TASK DIRECTIONS: Below are entries. Reproduce exactly the lines between the line holding "State.reset = State.resetWith" and the line holding "readReg s .bfWsize = 0", inclusive, and only those.
** DATA FOR ANALYSIS follows **
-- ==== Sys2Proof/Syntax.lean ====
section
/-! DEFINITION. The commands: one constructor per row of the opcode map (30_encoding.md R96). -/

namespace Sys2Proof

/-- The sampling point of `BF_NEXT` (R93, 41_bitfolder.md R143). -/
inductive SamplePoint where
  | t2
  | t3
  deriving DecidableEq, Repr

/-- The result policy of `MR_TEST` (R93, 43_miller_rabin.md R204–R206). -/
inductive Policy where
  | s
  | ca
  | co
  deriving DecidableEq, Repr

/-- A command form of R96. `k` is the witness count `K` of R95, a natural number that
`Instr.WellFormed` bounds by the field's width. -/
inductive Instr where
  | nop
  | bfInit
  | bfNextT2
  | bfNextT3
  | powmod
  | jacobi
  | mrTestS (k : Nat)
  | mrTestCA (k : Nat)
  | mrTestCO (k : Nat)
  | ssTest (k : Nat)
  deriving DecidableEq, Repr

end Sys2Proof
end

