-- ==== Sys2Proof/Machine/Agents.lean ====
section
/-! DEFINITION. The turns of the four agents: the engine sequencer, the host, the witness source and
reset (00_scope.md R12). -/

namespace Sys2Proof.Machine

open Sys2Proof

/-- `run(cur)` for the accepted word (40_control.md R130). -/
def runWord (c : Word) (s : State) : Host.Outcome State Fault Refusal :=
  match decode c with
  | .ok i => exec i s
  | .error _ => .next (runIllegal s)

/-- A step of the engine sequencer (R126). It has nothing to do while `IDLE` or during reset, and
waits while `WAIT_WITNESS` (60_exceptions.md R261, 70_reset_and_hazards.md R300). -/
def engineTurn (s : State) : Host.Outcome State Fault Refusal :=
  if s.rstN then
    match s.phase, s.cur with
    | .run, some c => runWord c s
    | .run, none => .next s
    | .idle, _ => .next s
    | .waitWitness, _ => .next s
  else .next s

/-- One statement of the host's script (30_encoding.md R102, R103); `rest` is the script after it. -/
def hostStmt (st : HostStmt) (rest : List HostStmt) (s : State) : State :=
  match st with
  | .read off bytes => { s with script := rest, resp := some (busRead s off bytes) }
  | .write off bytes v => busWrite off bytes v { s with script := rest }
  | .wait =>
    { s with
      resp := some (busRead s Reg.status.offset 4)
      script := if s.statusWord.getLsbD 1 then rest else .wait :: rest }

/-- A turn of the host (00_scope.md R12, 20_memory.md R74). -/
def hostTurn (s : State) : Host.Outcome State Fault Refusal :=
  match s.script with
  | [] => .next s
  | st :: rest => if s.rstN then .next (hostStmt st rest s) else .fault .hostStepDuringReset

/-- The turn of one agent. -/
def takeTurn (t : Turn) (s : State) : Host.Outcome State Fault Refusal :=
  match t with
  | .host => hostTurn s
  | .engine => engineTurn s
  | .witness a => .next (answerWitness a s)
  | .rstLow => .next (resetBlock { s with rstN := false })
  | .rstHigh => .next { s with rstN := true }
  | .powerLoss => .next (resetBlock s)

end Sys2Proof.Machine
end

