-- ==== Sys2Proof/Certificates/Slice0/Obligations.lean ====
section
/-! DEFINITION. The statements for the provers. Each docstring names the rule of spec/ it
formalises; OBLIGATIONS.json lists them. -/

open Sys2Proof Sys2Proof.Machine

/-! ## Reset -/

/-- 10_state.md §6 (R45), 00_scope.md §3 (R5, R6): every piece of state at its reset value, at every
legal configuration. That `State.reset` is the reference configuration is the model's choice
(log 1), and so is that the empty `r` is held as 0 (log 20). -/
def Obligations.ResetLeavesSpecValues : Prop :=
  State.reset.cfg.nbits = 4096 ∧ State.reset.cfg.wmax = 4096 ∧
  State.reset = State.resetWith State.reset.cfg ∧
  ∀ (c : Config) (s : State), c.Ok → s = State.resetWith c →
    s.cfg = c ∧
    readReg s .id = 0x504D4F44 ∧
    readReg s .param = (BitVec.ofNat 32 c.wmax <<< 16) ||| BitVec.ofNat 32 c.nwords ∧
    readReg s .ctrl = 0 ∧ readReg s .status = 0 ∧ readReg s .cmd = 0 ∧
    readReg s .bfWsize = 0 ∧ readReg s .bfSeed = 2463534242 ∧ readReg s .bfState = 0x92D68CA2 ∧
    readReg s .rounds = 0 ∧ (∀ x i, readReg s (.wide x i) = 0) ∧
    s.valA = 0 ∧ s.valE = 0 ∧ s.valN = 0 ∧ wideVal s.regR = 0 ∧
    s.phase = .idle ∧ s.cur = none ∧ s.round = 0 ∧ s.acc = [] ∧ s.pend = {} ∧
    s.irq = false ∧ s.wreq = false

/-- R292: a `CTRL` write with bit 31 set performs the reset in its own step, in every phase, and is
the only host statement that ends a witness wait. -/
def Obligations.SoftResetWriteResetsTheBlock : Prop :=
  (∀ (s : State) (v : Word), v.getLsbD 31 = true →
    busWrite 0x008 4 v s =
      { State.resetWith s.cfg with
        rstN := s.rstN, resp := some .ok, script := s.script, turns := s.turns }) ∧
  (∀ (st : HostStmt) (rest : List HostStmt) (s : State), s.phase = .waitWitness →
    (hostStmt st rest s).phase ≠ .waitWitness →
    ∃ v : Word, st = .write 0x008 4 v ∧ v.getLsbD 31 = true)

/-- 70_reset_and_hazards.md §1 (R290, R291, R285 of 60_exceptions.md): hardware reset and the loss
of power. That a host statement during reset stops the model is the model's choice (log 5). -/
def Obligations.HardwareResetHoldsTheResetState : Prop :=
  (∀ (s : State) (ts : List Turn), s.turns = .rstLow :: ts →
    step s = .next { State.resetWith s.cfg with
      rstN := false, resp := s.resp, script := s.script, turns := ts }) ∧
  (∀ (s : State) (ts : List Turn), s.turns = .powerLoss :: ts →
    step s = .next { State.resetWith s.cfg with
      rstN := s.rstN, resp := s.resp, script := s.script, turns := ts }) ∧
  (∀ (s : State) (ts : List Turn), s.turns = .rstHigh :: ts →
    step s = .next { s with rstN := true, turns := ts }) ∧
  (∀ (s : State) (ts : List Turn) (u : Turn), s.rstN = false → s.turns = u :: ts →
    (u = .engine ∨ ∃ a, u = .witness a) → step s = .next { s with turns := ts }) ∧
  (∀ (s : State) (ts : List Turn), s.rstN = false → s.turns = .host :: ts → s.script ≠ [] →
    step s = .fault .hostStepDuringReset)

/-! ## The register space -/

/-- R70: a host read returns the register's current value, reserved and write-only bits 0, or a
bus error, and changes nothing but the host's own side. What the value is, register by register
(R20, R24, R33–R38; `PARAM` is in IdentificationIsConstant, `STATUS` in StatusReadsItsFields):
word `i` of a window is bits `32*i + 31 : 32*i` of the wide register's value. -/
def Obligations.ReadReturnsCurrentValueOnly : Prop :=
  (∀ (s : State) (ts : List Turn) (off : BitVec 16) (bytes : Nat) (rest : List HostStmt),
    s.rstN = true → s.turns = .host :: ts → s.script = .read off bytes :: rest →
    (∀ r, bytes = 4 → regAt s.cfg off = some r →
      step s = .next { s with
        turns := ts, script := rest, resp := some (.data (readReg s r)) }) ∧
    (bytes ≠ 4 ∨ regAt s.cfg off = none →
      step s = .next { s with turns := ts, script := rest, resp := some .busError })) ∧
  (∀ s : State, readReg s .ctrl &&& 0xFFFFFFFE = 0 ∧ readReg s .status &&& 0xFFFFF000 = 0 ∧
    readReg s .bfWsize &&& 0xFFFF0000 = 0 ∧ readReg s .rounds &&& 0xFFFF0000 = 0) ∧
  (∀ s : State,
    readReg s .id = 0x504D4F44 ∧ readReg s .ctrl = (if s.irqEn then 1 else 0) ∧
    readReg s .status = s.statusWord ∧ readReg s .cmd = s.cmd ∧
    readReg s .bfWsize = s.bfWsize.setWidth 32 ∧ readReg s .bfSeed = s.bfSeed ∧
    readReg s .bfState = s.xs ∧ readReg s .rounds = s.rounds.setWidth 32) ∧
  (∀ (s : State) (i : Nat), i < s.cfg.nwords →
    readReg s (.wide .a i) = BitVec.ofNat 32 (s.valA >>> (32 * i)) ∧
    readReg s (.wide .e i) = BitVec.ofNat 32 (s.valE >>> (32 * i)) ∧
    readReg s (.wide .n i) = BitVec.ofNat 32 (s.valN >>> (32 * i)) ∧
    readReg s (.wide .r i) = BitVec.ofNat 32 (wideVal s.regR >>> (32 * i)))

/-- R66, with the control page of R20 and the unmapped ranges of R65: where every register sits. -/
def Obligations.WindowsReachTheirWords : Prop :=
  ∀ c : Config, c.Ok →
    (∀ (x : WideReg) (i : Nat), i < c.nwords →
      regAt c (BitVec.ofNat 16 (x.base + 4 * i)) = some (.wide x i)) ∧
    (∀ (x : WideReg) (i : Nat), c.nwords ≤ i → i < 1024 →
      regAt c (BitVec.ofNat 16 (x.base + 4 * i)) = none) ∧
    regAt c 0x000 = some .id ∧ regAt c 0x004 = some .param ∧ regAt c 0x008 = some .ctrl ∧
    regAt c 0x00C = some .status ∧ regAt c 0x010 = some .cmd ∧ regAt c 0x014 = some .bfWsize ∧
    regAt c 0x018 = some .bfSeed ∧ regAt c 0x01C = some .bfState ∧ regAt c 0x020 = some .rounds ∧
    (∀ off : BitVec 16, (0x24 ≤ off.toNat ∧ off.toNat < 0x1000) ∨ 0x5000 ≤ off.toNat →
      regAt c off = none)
** End of DATA FOR ANALYSIS **
ANSWER FOR THIS EXERCISE:
  State.reset = State.resetWith State.reset.cfg ∧
  ∀ (c : Config) (s : State), c.Ok → s = State.resetWith c →
    s.cfg = c ∧
    readReg s .id = 0x504D4F44 ∧
    readReg s .param = (BitVec.ofNat 32 c.wmax <<< 16) ||| BitVec.ofNat 32 c.nwords ∧
    readReg s .ctrl = 0 ∧ readReg s .status = 0 ∧ readReg s .cmd = 0 ∧
    readReg s .bfWsize = 0 ∧ readReg s .bfSeed = 2463534242 ∧ readReg s .bfState = 0x92D68CA2 ∧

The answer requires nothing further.